Befreiungskriege 1813-14

Painting and modelling 28mm Napoleonic wargaming miniatures

Our Belgian campaign: the Lion Mound

Posted by Martin on February 9, 2012

Here’s another set of postings where I’m behind schedule. In the first set of photos from our visit to Belgium last year, I concentrated on Plancenoit. Today, I’ve finally got round to the second location – the Lion Mound. The first picture shows the steps up to the top of the mound – a mere 226 in total. From the bottom it doesn’t actually look too daunting but Peter F. and I don’t mind admitting that after a hearty lunch in the inn over the road washed down by a glass or two of the local Waterloo beer, we felt our ages by the time we gained the summit!

The Lion Mound on the Waterloo battlefield.

The Lion Mound on the Waterloo battlefield.
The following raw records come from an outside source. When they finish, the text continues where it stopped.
/-- The opcode map with the entries' limits (R80 to R87, R94, R95, R114, R117, R126, R133, R154, R155, R200, R207,
R223, R237); `none` for an unassigned opcode. DEDUCED: log entry 14. -/
def metaOf (op : Nat) : Option Meta :=
  if op < 0x010 then
    let ty : Ty :=
      if op < 0x004 then (if op % 2 = 0 then .s32 else .n32)
      else if op < 0x008 then (if op % 2 = 0 then .s64 else .n64)
      else if op < 0x00C then (if op % 2 = 0 then .s16 else .n16)
      else (if op % 2 = 0 then .s8 else .n8)
    some (Meta.int .s2 0 (if ty.width = 64 then 3 else 2) ty)
  else if op < 0x014 then some (Meta.int .s2 0 2 (if op % 2 = 0 then .s32 else .n32))
  else if op < 0x016 then some (Meta.int .cp 0 2 (if op % 2 = 0 then .s32 else .n32)).noRound
  else if op < 0x018 then some (Meta.int .cp 0 3 (if op % 2 = 0 then .s64 else .n64)).noRound
  else if op < 0x01C then some (Meta.bits .s2 2 32 32 32)
  else if op = 0x01C then some (Meta.bits .s1 2 32 32 32)
  else if op = 0x01D then some (Meta.bits .s3 2 32 32 32)
  else if op < 0x020 then some (Meta.ent .e 0 2)
  else if op < 0x024 then some (Meta.bits .s2 2 32 32 32)
  else if op < 0x027 then some (Meta.bits .s2 3 64 64 32)
  else if op = 0x027 then some (Meta.ent .e 0 2)
  else if op = 0x028 then some (Meta.bits .s1 2 32 32 32)
  else if op = 0x029 then some (Meta.bits .s1 3 64 64 64)
  else if op = 0x02A then some (Meta.bits .sp 2 32 32 32)
  else if op = 0x02B then some (Meta.bits .sp 3 64 64 64)
  else if op = 0x02C then some (Meta.bits .s2 2 32 32 32)
  else if op = 0x02D then some (Meta.bits .s2 3 64 32 64)
  else if op < 0x040 then none
  else if op < 0x042 then some (Meta.int .s2 1 4 (if op % 2 = 0 then .s32 else .n32))
  else if op < 0x044 then
    some ⟨.s2, 1, 5, if op % 2 = 0 then .s32 else .n32, 32, 32, 32, [0, 3], .any, true, false, false, true⟩
  else if op < 0x046 then some (Meta.int .s2 1 4 (if op % 2 = 0 then .s16 else .n16))
  else if op < 0x048 then some (Meta.int .s2 1 4 (if op % 2 = 0 then .s8 else .n8))
  else if op < 0x04A then some (Meta.int .s3 1 4 (if op % 2 = 0 then .s32 else .n32))
  else if op < 0x04C then some (Meta.int .s3 1 4 (if op % 2 = 0 then .s16 else .n16))
  else if op < 0x04F then
    some ⟨.s3, 1, 4, if op = 0x04C then .s8 else if op = 0x04D then .n8 else .n4, 32, 32, 32, [0, 2, 3], .any, true,
      false, true, true⟩
  else if op = 0x04F then none
  else if op < 0x052 then
    some ⟨.s2, 3, 8, if op % 2 = 0 then .s64 else .n64, 64, 64, 64, [0], .any, true, false, true, false⟩
  else if op < 0x054 then
    some ⟨.s2, 3, 8, if op % 2 = 0 then .s64 else .n64, 64, 64, 64, [0], .any, true, false, false, false⟩
  else if op < 0x058 then
    some ⟨.s2, 3, 12, if op % 2 = 0 then .s32 else .n32, 32, 32, 32, [0, 3], .fixed, true, false, false, false⟩
  else if op < 0x05C then
    some ⟨.s2, 3, 16, if op % 2 = 0 then .s64 else .n64, 64, 64, 64, [0], .fixed, true, false, false, false⟩
  else if op < 0x060 then none
  else if op < 0x064 then some (Meta.bits .s1 3 32 32 32)
  else if op < 0x066 then some (Meta.bits .s2 3 32 32 32)
  else if op = 0x066 then some (Meta.bits .s3 3 32 32 32)
  else if op < 0x080 then none
  else if op < 0x0A0 then
    let ty := fltRowTy op
    let cls := if ty = .f64 then 3 else 1
    let lam := if ty = .f64 then 8 else 4
    match op % 8 with
    | 3 => some (Meta.flt .s3 cls (if ty = .f64 then 10 else 5) ty)
    | 6 => some (Meta.flt .cp cls lam ty).noRound
    | 7 => some ⟨.s1, cls, lam, ty, max 32 ty.width, 32, max 32 ty.width,
        if ty.width = 32 then [0, 3] else [0, 2], .none, true, false, false, false⟩
    | _ => some (Meta.flt .s2 cls lam ty)
  else if op < 0x0A6 then
    some ⟨.e, 2, 4, [Ty.n4, .s8, .n8, .e2m1, .e4m3, .e5m2].getD (op - 0x0A0) .n4, 32, 32, 32, [0, 3],
      if op < 0x0A3 then .any else .none, true, true, true, true⟩
  else if op < 0x0C0 then none
  else if op < 0x0D6 then
    [Meta.cvt 1 4 .f32 .f16 false false, .cvt 1 4 .f32 .bf16 false false, .cvt 1 4 .f16 .f32 true true,
      .cvt 1 4 .bf16 .f32 true true, .cvt 3 6 .f64 .f32 false false, .cvt 3 6 .f32 .f64 true true,
      .cvt 1 4 .f32 .e4m3 false false, .cvt 1 4 .f32 .e5m2 false false, .cvt 1 4 .e4m3 .f32 true true,
      .cvt 1 4 .e5m2 .f32 true true, .cvt 1 4 .f32 .e2m1 false false, .cvt 1 4 .e2m1 .f32 true true,
      .cvt 1 4 .f32 .s32 true false, .cvt 1 4 .f32 .n32 true false, .cvt 1 4 .s32 .f32 true false,
      .cvt 1 4 .n32 .f32 true false, .cvt 3 6 .f64 .s64 true false, .cvt 3 6 .f64 .n64 true false,
      .cvt 3 6 .s64 .f64 true false, .cvt 3 6 .n64 .f64 true false, .cvt 3 6 .f64 .s32 false false,
      .cvt 3 6 .s32 .f64 true false][op - 0x0C0]?
  else if op = 0x0D6 then some (Meta.cvt 1 4 .f32 .f32 true false)
  else if op = 0x0D7 then some (Meta.cvt 3 6 .f64 .f64 true false)
  else if op < 0x0E2 then
    some (Meta.pack ([Ty.f16, .bf16, .e4m3, .e5m2, .e2m1, .s16, .n16, .s8, .n8, .n4].getD (op - 0x0D8) .f16))
  else if op < 0x100 then none
  else if op = 0x100 then some (Meta.ent .e 2 0)
  else if op = 0x101 then some (Meta.ent .e 2 0)
  else if op = 0x102 then some (Meta.ent .e 2 3)
  else if op < 0x108 then none
  else if op < 0x10A then some (Meta.ent .e 2 4)
  else if op < 0x10C then some (Meta.ent .e 2 3)
  else if op < 0x10E then some (Meta.ent .e 2 4)
  else if op < 0x140 then none
  else if op < 0x142 then some (Meta.ent .br 0 (if op = 0x141 then 2 else 0))
  else if op < 0x145 then some (Meta.ent .e 0 (if op = 0x143 then 2 else 0))
  else if op < 0x148 then none
  else if op < 0x14D then some (Meta.ent .e 0 0)
  else if op < 0x150 then none
  else if op < 0x154 then some (Meta.ent .e 0 0)
  else if op < 0x158 then none
  else if op < 0x15B then some (Meta.ent .e 0 2)
  else if op < 0x160 then none
  else if op < 0x165 then some (Meta.ent .e 0 0)
  else if op < 0x180 then none
  else if op < 0x187 ∨ (0x188 ≤ op ∧ op < 0x18E) ∨ op = 0x190 ∨ op = 0x191 then some (Meta.ent .mem 0 0)
  else if (0x198 ≤ op ∧ op < 0x1AC) ∨ (0x1B0 ≤ op ∧ op < 0x1C0) then some (Meta.ent .at_ 0 0)
  else if op < 0x1C0 then none
  else if op < 0x1CA then
    some ⟨.e, 0, 0, .f32, 32, 32, 32, [0], .none, true, false, false, true⟩
  else if op < 0x1CC then some (Meta.ent .e 0 0)
  else if op < 0x1D0 then none
  else if op < 0x1D3 then some (Meta.ent .e 0 (if op = 0x1D2 then 3 else 0))
  else if op < 0x1D8 then none
  else if op < 0x1DE then some (Meta.ent .e 0 (if op = 0x1DA then 3 else if op = 0x1DC then 2 else 0))
  else if op < 0x1E0 then none
  else if op < 0x1E4 then some (Meta.ent .e 0 (if op = 0x1E0 then 6 else 0))
  else none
However, the exertion is well rewarded with a view of the battlefield that genuinely merits the description panoramic. You can see La Haie Sainte to the East very clearly and (if it weren’t for the trees being in leaf) you’d also also be able to see Hougoumont to the South. With the aid of a map, binoculars and a good sense of direction, it’s also possible to pick out other salient features of the battlefield. Perhaps most interestingly, from this high vantage point (which didn’t exist at the time of the battle, of course) the infamous ridge that Wellington used to his advantage in deploying his lines doesn’t look very fearsome at all. However, later in the day, we had the opportunity to view the topology from the other direction and then it certainly did look imposing. Especially if one calls to mind the wet muddy conditions and the prospect of British musketry on the day of battle.

Rear of La Haie Sainte farm viewed  from the Lion Mound.

Rear of La Haie Sainte farm viewed from the Lion Mound.

The sad thing is that several of the sites on the battlefield are falling into disrepair. While we were at the top of the Lion Mound, Peter F. mentioned the Gettysburg battlefield that he has visited in America and how well-preserved it is as a visitor attraction. Waterloo is definitely a poor relation by comparison. The photo above shows the rear of La Haie Sainte farm and it looks a bit shabby. Later, we drove past the front side on the way to La Caillou and, frankly, it wasn’t much better. However, I enjoyed a tinge of nostalgia from recognising how obviously the old Airfix Battle of Waterloo Farmhouse is based on La Haie Sainte.

Time and other obstacles prevented us from getting close to Hougoumont. Paul Meganck informed us that the farm has relatively new owners who are less tolerant of battlefield tourists, so we gave it a miss to concentrate on locations where Paul’s company was a passport to a friendly welcome. So it seems fitting to close this posting with a view southwards towards Hougoumont. It’s obscured by the trees behind Peter F’s right shoulder but if you look very closely you can just make out some low walls which I suspect define the location of the orchard.

Can you spot Hougoumont in the trees behind Peter F's right shoulder?

Can you spot Hougoumont in the trees behind Peter F's right shoulder?

In the next instalment, we’ll venture inside the Panorama building…

3 Responses to “Our Belgian campaign: the Lion Mound”

  1. Hello Martin

    The photo of La Haie Sainte farm struck me for the length of the building. I’m used to shortened wargaming models I guess.

    As for Peter F. getting in the way of a photo – well all I can say is next time leave him at home to do more sculpting!! 8O))

    von Peter himself

  2. OMG! My dream trip to a battlefield…you’re a lucky guy… really need to convince my family that it’s worth visiting Brussels in a next holiday

  3. Simon said

    Waterloo is worth a visit for sure, the thing that struck me was how small the battlefield is. Standing behind La Haie Sainte and knowing that Napoleon lead the old guard to that point was pretty amazing.
    I wonder if the state of the buildings is a sign of the economic climate in Europe, there is little money for battlefield maintenance these days.